The reality is that no country that has had significant levels of immigration from fundamentally different cultures has managed to achieve effective integration. Ghettoisation is rampant. Humans are inherently tribal and form communities of like people.

True and comprehensive integration has not been achieved, except at the margins.

We also need to consider what it means to defend our liberal democratic values. Does it mean accepting everyone with open arms, even when newly formed communities continue to reject the fundamental tenets on which our liberal democracies are based?

Should we allow new immigrant communities in our societies to opt out of liberal values and rights that have been hard fought for over the decades: equal rights for women, universal education, acceptance of sexual preferences, the primacy of secular law enacted by elected governments over religious law and so forth? Or does being liberal mean defending those values and insisting that anyone who lives in our society needs to accept them and live by them?

Mass immigration and refugee flow are two of the biggest challenges we are facing. Those on both sides of the argument who pretend there are easy answers and whose only response is to hurl insults at those who take an opposite view do none of us any favours.

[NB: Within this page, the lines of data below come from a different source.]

-- ==== Sys2Proof/Laws/PerInstr.lean ====
section
/-! SUPPORT. Facts about every instruction as syntax: an instruction word has exactly as many words as its form says. -/

namespace Sys2Proof.Laws.Words

/-- The encoder writes as many words as the form has, and none for a step that is no instruction word. -/
def Statement (i : Instr) : Prop := (encodeWords i).length = if i.isWord then i.words else 0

It is time that we had a mature debate where the advantages, disadvantages and moral imperatives surrounding people flows are discussed. Where the difficult issues are faced rather than ducked by pretending that they don’t exist. Nobody has ready-made answers. But I hope that in 2017, ‘immigration’ becomes a word around which we can start to have a serious and honest conversation and move away from the banality of slogans and sound bites – whichever side of the argument they come from.

Joe Zammit-Lucia is a trustee of radix.org.uk, a think tank for the radical centre, and co-author of The Death of Liberal Democracy?